Draft a paragraph that summarises who you are, what skills you have and what you can do for a company. Imaging being in an elevator and having that time to sell yourself to somebody who could give you that dream job!

As someone at a conference I attended a couple of years ago said, “what is your superpower”? What is the skill or attribute that sets you apart from others?

Handover time

Although your job has formally disappeared, you will be expected to handover any ongoing work to somebody in the office. Be polite, professional and courteous, it remains an awkward situation for both of you. You probably will need to provide referees with job applications, so have a quick coffee with those you think will be good. Depending on the position you are considered for, this could mean a peer, a person reporting to you and your line manager.

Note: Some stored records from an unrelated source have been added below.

-- ==== Sys2Proof/Certificates/Slice0/Obligations.lean ====
section
/-! DEFINITION. What is claimed of the block, one definition per claim. A statement that names what an implementation or the
model chooses says so; every other one formalises rules of the manual. -/

open Sys2Proof Sys2Proof.Machine

/-! ### The queue, the step, reset, and what every command keeps -/

/-- A step takes the command at the front of the queue and runs it on the rest. -/
def Obligations.stepRunsFront : Prop :=
  ∀ (c : Instr) (rest : List Instr) (s : State), s.pending = c :: rest → step s = exec c { s with pending := rest }

/-- The model's choice (assumption 3): on an empty queue a step is one tick of device time, which advances by 1 where DT runs from a
locked LPLL without a rate adjustment (R280, R282), and nothing else changes. -/
def Obligations.emptyQueueTicks : Prop :=
  ∀ s : State, s.pending = [] →
    ((s.dev.dt.running = false ∨ powered s.dev = false) → step s = .next s) ∧
    (s.dev.dt.running = true → powered s.dev = true → s.dev.clk.lpll = .locked → s.dev.dt.adj = 0 → s.dev.dt.slew = 0 →
      0 ≤ s.dev.dt.rest → s.dev.dt.rest < 1000000000 →
      step s = .next { s with dev := { s.dev with dt := { s.dev.dt with dt := s.dev.dt.dt + 1 } } })

/-- Every command completes, with the queue as it was, in a safe state. One with an operand that no writer of the rules could give
changes nothing in a safe state (the model's choice, assumption 1). Readings that are the choice of the model: assumption 1. -/
def Obligations.wellFormedCompletes : Prop :=
  ∀ (c : Instr) (s : State),
    (∃ t, exec c s = .next t ∧ t.pending = s.pending ∧ t.safe) ∧ (s.safe → c.wf = false → exec c s = .next s)

/-- R30, R34, R294, R404, R523: A step from a safe state ends in a safe state, whatever the command. -/
def Obligations.safeKept : Prop :=
  ∀ s t : State, s.safe → step s = .next t → t.safe

/-- The reset state is safe, with no command waiting; the device is in OFF, every port is DOWN, DT stands at 0 and does not run,
every ring is disabled, no fault is raised, and FAULT_N is asserted (R30, R282, R429). Readings that are the choice of the
model: assumption 9. -/
def Obligations.resetState : Prop :=
  State.reset.safe ∧ State.reset.pending = [] ∧ State.reset.dev.sys.mode = .off ∧
  (∀ n, (State.reset.dev.port n).link.st = .down) ∧ State.reset.dev.dt.dt = 0 ∧ State.reset.dev.dt.running = false ∧
  anyRing (State.reset.dev.fn .pf0) = false ∧ anyRing (State.reset.dev.fn .pf1) = false ∧ anyRaisedAt State.reset.dev.flt 0 = false ∧
  State.reset.dev.pins.faultN = false

/-- R34, R523: What the end of a command does to the block. In a safe block nothing; in a mode that lets ports run, only the pins
and the message of FAULT_N; in every mode, nothing of the registers of the other blocks. Readings that are the choice of the
model: assumptions 15, 16. -/
def Obligations.endOfCommand : Prop :=
  (∀ s : State, s.safe → settle s.dev = s.dev) ∧
  (∀ d : Dev, forcesDown d.sys.mode = false → (settle d).ports = d.ports ∧ (settle d).lanes = d.lanes ∧ (settle d).flt = d.flt) ∧
  (∀ d : Dev, (settle d).sys = d.sys ∧ (settle d).clk = d.clk ∧ (settle d).pwr = d.pwr ∧ (settle d).dt = d.dt ∧
    (settle d).acc = d.acc ∧ (settle d).boot = d.boot ∧ (settle d).mem = d.mem ∧ (settle d).pair = d.pair) ∧
  (∀ d : Dev, d.sys.mode = .run ∨ d.sys.mode = .reef →
    ((settle d).pins.faultN = false ↔ anyRaisedAt d.flt (fld d.flt.cfg 1 0) = true))

/-! ### Reset and boot -/

/-- R31, R417, R429, R430, R448: PORST_N asserted, and the loss of an always-on supply, take the device to OFF from any state, every
register at its Reset column. What stays is outside the block: the flash, the OTP, the level of PERST_N, and what has left it.
The release of PORST_N takes OFF to BOOT, samples the straps and makes the strapped reference active; the ports stay DOWN with
their factory trims. In every other mode it changes nothing. The privileged device reset, which the manager and PF0 reach,
enters BOOT with every port DOWN, keeps the straps, the snapshots of the Cellar and the restarts counted, and frees every
handle; another key, or another master, changes nothing. Readings that are the choice of the model: assumptions 12, 14, 25, 115. -/
def Obligations.resets : Prop :=
  (∀ (s t : State), t = { s with dev := { ({} : Dev) with
         boot := { flash := s.dev.boot.flash, otpSvn := s.dev.boot.otpSvn },
         bist := { fused := s.dev.bist.fused }, host := { perst := s.dev.host.perst },
         out := s.dev.out, free := s.dev.free } } →
       exec .porstNAssert s = .next t ∧ exec .aonSupplyLoss s = .next t) ∧
  (∀ (s : State) (straps : Straps) (flash : Option Flash),
       (s.dev.sys.mode = .off →
         ∃ t, exec (.porstNRelease straps flash) s = .next t ∧ t.dev.sys.mode = .boot ∧ t.dev.boot.strap = straps ∧
           t.dev.clk.refAct = (if straps.refsel then .refclk else .xtal) ∧ t.dev.pins.faultN = false ∧
           t.dev.dt = s.dev.dt ∧ t.dev.acc = s.dev.acc ∧ t.dev.pair = s.dev.pair) ∧
       (s.safe → s.dev.sys.mode ≠ .off → exec (.porstNRelease straps flash) s = .next s)) ∧
  (∀ (s : State) (m : Master) (key : W16), powered s.dev = true →
       ((m = .mgr ∨ m = .pf0) → key = 0x5A5A →
         ∃ t, exec (.privilegedDeviceReset m key) s = .next t ∧ t.dev.sys.mode = .boot ∧
           t.dev.boot.strap = s.dev.boot.strap ∧ t.dev.host.ops = [] ∧ t.dev.sys.restarts = s.dev.sys.restarts ∧
           ∀ n, (t.dev.port n).link.st = .down ∧ (t.dev.port n).snap = (s.dev.port n).snap) ∧
       (s.safe → key ≠ 0x5A5A ∨ m = .pf1 ∨ m = .sb → exec (.privilegedDeviceReset m key) s = .next s))

/-- R282, R456, R457, R458, R459, R460, R461, R468, R475: The start of the clocks. The start-up delay of the primary reference ends,
the reference qualifies and LPLL acquires it, LPLL locks and DT counts with COARSE clear, and HPLL locks on it. An LPLL that
locks while another candidate comes first slews toward that one. The requests of the clocks, which the manager and PF0 make and
another master cannot. A resume is refused, and changes nothing, unless a reference is qualified, both PLLs have locked and 256
µs are over without a decision; then SAFE after a trip ends. With AUTO_RESUME the end of those 256 µs ends it without a request.
The move to the primary needs it qualified. ALT_EN keeps an alternate that is active with the primary not qualified. Readings
that are the choice of the model: assumptions 136, 137. -/
def Obligations.clockStart : Prop :=
  (∀ s : State, s.safe → s.dev.sys.mode = .boot →
       (exec (.startUpDelayExpiry (primary s.dev)) s =
         .next { s with dev := { s.dev with clk := { s.dev.clk with priStarted := true } } }) ∧
       (s.dev.clk.priStarted = true → s.dev.clk.lpll = .off → s.dev.clk.refAct = primary s.dev →
         fld s.dev.clk.lpllCfg 31 30 = 0 →
         ∃ t, exec (.sourceQualified (.ref (primary s.dev))) s = .next t ∧ t.dev.clk.priQual = true ∧
           t.dev.clk.lpll = .acquire ∧ t.dev.clk.lpllIn = some (.ref (primary s.dev)) ∧ t.dev.sys = s.dev.sys ∧
           t.dev.ports = s.dev.ports ∧ t.dev.dt = s.dev.dt) ∧
       (s.dev.clk.lpll = .acquire →
         ∃ t, exec .lpllLock s = .next t ∧
           (firstCand s.dev = none ∨ firstCand s.dev = s.dev.clk.lpllIn →
             t.dev.clk.lpll = .locked ∧ t.dev.clk.lpllIn = s.dev.clk.lpllIn) ∧
           (firstCand s.dev ≠ none → firstCand s.dev ≠ s.dev.clk.lpllIn →
             t.dev.clk.lpll = .slew ∧ t.dev.clk.lpllIn = firstCand s.dev) ∧
           t.dev.clk.coreSrc = 0 ∧ t.dev.dt.running = true ∧
           (s.dev.dt.running = false → t.dev.dt.dt = s.dev.dt.dt ∧ t.dev.dt.coarse = false) ∧ t.dev.sys = s.dev.sys ∧
           ((∀ n, (s.dev.port n).raster.startDue = false) → t.dev.ports = s.dev.ports)) ∧
       (s.dev.clk.hpll = .acquire → s.dev.clk.lpll = .locked →
         ∃ t, exec .hpllLock s = .next t ∧ t.dev.clk.hpll = .locked ∧ t.dev.clk.lpll = .locked ∧ t.dev.sys = s.dev.sys ∧
           t.dev.dt = s.dev.dt ∧ t.dev.ports = s.dev.ports)) ∧
  (∀ (s : State) (m : Master) (v : W32), s.safe → powered s.dev = true →
       (reachesAll m = false → exec (.resume m) s = .next s ∧ exec (.refPri m) s = .next s ∧ exec (.altEnSet m) s = .next s ∧
         exec (.altEnClear m) s = .next s ∧ exec (.lpllCandidateChange m v) s = .next s) ∧
       (s.dev.clk.lpll = .holdover → s.dev.clk.holdTimer = true → s.dev.clk.refAct = primary s.dev → s.dev.clk.priStarted = true →
         s.dev.clk.priQual = true → (group s.dev (.device 1)).raised = 0 →
         ∃ t, exec .holdoverTimeout s = .next t ∧ t.dev.clk.holdTimer = false ∧ t.dev.clk.lpll = .slew ∧
           t.dev.clk.lpllIn = some (.ref (primary s.dev)) ∧ t.dev.sys = s.dev.sys ∧ t.dev.ports = s.dev.ports) ∧
       (canResume s.dev = false → exec (.resume m) s = .next s) ∧
       (locksHold s.dev = false → exec .clockResume s = .next s) ∧
       (locksHold s.dev = true → bit s.dev.clk.cfg 31 = true → s.dev.sys.safeByFence = false → s.dev.flt.halt.halted = false →
         ∃ t, exec .clockResume s = .next t ∧ t.dev.sys.mode = (if s.dev.sys.safeToHold then .hold else .run)) ∧
       (reachesAll m = true → canResume s.dev = true → s.dev.sys.safeByFence = false → s.dev.flt.halt.halted = false →
         ∃ t, exec (.resume m) s = .next t ∧ t.dev.sys.mode = (if s.dev.sys.safeToHold then .hold else .run)) ∧
       (bit s.dev.clk.cfg 31 = false → exec .clockResume s = .next s) ∧
       (s.dev.clk.priQual = false ∨ s.dev.clk.refAct = primary s.dev → exec (.refPri m) s = .next s) ∧
       (reachesAll m = true → s.dev.clk.priQual = true → s.dev.clk.refAct ≠ primary s.dev →
         ∃ t, exec (.refPri m) s = .next t ∧ t.dev.clk.refAct = primary s.dev ∧ t.dev.sys = s.dev.sys ∧
           t.dev.ports = s.dev.ports ∧ t.dev.dt = s.dev.dt) ∧
       (reachesAll m = true →
         exec (.altEnSet m) s = .next { s with dev := { s.dev with clk := { s.dev.clk with cfg := s.dev.clk.cfg ||| 0x4000_0000 } } } ∧
         ∃ t, exec (.altEnClear m) s = .next t ∧ bit t.dev.clk.cfg 30 = false ∧ t.dev.sys = s.dev.sys ∧
           t.dev.ports = s.dev.ports ∧
           (s.dev.clk.refAct ≠ primary s.dev → s.dev.clk.priQual = false → t.dev.clk.refAct = s.dev.clk.refAct ∧
             t.dev.clk.altStarted = s.dev.clk.altStarted) ∧
           (s.dev.clk.refAct = primary s.dev ∨ s.dev.clk.priQual = true → t.dev.clk.refAct = primary s.dev ∧
             t.dev.clk.altStarted = false)) ∧
       (reachesAll m = true →
         ∃ t, exec (.lpllCandidateChange m v) s = .next t ∧ t.dev.clk.lpllCfg = v &&& 0xFC0F_0000 ∧ t.dev.dt = s.dev.dt ∧
           (isRaised s.dev 0x012 = false → t.dev.sys = s.dev.sys)))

Make an appointment within the first week of being made redundant to provide this handover and return any company equipment (think phone, laptop, headphone, etc).

You will usually be offered after hours access to clear out your personal belongings. Don’t write angry of inappropriate emails, don’t take things that aren’t yours and don’t hang around the office. Your professional reputation is at stake, and for all involved it is best that you move on.

Technically there may be a number of weeks between getting the offer and your actual end date, but nobody seriously expects you to be fully motivated to offer your usual 120%. If your redundancy was part of a reorganisation, you are better off staying away from the office unless specifically requested to come in. After all, why should you get involved with defining a forward strategy that you will have no part in?

Step 4: Take time to decompress

You probably haven’t had much time off after you started your career. Maybe it has been more work than life recently. So use this period to take time to find yourself again, decompress. Spend time with your family, relax, do some gardening, home renovation, go for long walks or bike rides. 

As you interview for new positions, negotiate in an offer a delayed start if needed, aiming for at least 4 weeks between roles. Give your body time to de-stress and move past any anger and grief.

In between jobs, pick up or learn something new

When you have put your CV together, and reviewed your priorities, you may identify a skill that you want to deepen or develop. Now is the time to take that course and invest in your future. Remember, you are the only one really invested and in charge of your career!

During one gap between roles I took a Directors Course at the Australian Institute of Company Directors. During another one I helped out with my son’s school swimming lessons, and we spent time with the family back in Europe.

Besides being constructive, I found that I can consider important life choices better if my mind and body are kept busy with something completely different. I need to reflect and “sleep on it”.

Starting your own business?

Now might be the time to really consider starting your own business or go consulting.

Although “just giving it a go” sounds tempting, you are more likely to succeed if you take this option as serious as a real job. Start by drafting a business plan; what do you offer, what is your market, what makes you special, what are the charges, costs, insurances, etc. Find somebody who has done it and pick their brains if you are serious!

Future proof yourself

It can be a shock, realising that you are no longer required by the company you work for. If your work is your life and your identify, it is a very big shock. Developing a “life outside of work” is key to helping you deal with a situation like this. So think about it, who are you? What defines you?